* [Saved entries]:
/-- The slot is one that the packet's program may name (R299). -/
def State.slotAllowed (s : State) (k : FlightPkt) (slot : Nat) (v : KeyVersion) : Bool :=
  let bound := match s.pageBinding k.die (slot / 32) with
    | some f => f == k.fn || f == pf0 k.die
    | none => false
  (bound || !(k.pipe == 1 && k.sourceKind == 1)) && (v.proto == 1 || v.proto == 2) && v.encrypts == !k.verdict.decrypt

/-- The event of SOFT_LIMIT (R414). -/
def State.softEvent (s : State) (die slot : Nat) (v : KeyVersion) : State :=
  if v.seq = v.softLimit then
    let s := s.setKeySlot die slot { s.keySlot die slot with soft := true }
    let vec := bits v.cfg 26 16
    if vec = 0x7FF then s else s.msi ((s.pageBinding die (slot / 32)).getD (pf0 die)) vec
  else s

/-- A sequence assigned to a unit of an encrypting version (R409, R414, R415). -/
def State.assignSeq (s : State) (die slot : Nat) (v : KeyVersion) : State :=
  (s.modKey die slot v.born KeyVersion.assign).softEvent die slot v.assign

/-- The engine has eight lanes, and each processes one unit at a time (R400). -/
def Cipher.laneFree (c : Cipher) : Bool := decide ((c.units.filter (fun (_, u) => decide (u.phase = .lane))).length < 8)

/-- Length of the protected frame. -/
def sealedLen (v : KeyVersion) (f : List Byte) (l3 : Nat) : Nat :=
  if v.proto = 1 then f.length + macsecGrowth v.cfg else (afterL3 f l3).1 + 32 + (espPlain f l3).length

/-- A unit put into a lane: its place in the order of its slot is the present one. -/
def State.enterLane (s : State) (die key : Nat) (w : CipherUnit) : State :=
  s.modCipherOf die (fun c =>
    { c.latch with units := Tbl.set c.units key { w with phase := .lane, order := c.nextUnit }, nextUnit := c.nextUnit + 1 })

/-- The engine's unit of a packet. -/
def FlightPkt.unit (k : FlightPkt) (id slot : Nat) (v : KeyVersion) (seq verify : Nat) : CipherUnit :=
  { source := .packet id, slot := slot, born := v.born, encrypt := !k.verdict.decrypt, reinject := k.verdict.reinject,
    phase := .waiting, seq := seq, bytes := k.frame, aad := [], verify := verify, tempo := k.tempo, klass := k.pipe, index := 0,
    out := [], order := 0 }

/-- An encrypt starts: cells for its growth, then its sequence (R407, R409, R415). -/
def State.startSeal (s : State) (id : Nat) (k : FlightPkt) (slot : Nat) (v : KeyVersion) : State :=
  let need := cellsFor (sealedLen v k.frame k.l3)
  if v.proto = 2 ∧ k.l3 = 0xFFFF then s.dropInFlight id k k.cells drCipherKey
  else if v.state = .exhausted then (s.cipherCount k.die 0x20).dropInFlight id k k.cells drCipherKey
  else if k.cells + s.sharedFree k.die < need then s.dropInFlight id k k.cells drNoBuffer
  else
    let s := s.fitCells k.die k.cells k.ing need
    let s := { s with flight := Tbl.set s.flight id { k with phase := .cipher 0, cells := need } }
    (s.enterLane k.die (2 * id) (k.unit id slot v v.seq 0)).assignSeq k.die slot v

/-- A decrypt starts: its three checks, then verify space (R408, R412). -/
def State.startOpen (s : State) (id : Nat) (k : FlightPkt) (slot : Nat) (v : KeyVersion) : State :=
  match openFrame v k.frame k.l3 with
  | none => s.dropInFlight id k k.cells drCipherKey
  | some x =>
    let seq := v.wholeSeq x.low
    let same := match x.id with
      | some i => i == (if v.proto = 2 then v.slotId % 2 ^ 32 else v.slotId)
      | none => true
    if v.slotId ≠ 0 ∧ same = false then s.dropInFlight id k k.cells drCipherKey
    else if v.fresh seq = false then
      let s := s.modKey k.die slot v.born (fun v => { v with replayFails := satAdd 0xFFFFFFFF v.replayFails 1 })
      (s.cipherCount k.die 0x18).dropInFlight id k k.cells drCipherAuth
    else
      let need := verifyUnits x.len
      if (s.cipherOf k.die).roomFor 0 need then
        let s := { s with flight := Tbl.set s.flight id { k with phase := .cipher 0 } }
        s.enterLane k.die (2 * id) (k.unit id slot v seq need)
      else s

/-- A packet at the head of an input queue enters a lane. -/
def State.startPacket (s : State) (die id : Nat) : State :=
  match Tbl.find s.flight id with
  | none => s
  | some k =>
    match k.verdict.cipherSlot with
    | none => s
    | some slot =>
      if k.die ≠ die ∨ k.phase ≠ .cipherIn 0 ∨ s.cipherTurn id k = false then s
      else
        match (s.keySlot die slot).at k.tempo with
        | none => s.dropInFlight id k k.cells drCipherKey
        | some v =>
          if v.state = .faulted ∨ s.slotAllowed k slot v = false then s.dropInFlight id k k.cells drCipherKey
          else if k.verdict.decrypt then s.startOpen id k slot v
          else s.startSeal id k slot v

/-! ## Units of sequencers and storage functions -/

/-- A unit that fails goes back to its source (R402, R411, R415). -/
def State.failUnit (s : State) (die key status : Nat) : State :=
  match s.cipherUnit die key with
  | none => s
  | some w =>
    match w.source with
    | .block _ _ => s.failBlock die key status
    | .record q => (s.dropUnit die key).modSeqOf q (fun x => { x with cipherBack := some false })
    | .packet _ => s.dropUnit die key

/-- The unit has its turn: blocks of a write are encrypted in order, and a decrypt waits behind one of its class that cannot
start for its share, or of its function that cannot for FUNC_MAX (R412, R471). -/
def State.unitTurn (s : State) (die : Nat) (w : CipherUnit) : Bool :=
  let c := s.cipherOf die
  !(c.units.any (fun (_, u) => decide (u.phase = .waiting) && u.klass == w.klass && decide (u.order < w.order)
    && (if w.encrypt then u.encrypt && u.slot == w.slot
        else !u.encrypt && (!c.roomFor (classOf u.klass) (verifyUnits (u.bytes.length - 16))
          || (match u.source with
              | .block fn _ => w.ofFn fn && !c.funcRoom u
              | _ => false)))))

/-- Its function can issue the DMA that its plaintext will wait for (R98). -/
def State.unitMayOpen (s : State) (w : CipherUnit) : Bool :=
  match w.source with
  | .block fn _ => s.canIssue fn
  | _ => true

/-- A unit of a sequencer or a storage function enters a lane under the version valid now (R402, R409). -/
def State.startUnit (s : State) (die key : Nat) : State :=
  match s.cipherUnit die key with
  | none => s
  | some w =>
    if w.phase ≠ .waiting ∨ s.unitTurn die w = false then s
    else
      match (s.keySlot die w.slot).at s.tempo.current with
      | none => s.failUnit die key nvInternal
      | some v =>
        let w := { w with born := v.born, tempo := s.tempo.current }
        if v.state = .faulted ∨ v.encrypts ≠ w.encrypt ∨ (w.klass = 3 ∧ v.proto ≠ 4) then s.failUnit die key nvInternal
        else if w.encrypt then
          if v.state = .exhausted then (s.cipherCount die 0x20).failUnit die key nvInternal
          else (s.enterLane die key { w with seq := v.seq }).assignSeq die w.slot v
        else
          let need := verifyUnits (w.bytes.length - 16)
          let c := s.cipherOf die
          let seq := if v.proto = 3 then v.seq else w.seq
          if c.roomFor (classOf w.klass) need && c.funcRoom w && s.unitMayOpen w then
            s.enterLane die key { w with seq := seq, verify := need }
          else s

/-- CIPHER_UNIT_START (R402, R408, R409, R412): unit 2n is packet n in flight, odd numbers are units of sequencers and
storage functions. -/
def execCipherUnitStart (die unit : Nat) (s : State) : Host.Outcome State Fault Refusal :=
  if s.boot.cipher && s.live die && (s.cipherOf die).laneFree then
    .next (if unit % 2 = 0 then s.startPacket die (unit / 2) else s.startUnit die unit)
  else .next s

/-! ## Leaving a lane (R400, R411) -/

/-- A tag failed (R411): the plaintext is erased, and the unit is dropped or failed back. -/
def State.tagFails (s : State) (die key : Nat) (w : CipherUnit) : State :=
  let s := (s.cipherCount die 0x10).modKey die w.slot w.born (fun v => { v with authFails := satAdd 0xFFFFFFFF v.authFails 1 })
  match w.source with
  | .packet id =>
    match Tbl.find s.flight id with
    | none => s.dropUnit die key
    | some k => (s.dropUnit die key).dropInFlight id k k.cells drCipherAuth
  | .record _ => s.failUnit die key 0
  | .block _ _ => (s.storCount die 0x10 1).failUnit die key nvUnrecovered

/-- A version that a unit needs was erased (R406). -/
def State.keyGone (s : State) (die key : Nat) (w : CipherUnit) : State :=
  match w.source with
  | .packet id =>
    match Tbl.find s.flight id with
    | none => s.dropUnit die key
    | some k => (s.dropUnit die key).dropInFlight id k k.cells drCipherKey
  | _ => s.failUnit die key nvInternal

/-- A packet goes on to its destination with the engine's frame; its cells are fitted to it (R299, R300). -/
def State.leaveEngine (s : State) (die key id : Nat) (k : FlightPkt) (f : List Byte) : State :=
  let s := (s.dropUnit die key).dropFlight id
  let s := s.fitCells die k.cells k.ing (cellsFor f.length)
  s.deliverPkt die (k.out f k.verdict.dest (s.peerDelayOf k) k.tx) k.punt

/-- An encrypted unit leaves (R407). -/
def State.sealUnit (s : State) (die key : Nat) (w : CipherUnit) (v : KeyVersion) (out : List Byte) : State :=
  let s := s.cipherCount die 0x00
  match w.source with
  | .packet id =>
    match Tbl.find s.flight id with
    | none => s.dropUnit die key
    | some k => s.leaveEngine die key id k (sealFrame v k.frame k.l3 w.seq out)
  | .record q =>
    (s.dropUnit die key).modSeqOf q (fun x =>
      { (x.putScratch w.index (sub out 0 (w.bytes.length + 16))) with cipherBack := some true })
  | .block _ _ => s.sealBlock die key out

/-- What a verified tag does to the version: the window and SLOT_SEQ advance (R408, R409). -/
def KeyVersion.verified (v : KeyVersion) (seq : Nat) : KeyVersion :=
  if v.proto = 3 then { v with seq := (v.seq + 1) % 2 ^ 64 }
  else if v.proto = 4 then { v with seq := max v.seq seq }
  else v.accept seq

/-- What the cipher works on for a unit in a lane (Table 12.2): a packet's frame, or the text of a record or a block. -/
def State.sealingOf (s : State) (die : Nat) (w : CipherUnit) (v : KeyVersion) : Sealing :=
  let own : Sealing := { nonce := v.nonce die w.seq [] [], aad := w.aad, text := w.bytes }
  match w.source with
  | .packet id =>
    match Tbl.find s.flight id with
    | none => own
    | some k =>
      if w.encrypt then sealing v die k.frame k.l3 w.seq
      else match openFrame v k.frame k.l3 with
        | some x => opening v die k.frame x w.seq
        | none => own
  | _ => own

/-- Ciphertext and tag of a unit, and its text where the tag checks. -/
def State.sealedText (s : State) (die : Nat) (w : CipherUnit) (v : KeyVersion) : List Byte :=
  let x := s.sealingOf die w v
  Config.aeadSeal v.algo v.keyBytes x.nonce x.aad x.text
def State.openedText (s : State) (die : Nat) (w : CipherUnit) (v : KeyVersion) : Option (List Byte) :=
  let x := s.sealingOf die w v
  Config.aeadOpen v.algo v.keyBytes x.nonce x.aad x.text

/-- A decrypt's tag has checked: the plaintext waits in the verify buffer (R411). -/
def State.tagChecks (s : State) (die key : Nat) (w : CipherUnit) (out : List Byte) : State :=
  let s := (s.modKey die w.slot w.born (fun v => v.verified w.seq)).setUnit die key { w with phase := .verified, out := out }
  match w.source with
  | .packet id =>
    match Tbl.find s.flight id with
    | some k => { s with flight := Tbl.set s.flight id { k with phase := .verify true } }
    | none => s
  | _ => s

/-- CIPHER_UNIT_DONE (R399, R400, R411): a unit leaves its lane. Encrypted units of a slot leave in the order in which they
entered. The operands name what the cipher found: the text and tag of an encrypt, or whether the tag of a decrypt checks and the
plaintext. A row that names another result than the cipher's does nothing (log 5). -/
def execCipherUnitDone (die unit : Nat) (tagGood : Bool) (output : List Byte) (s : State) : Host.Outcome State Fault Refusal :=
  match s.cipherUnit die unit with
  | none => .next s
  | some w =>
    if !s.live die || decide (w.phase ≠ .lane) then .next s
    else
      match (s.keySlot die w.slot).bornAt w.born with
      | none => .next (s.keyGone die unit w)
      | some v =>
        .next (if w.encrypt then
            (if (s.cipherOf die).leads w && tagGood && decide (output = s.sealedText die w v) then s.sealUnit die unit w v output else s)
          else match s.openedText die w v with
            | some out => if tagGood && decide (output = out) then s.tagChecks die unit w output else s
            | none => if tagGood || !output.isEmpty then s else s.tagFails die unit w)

* [What the exercise asks]: Give back, unchanged, the line that holds "(s.keyGone die unit w)" along with all lines after it through the last line above.

* [Reply to the exercise]:
      | none => .next (s.keyGone die unit w)
      | some v =>
        .next (if w.encrypt then
            (if (s.cipherOf die).leads w && tagGood && decide (output = s.sealedText die w v) then s.sealUnit die unit w v output else s)
          else match s.openedText die w v with
            | some out => if tagGood && decide (output = out) then s.tagChecks die unit w output else s
            | none => if tagGood || !output.isEmpty then s else s.tagFails die unit w)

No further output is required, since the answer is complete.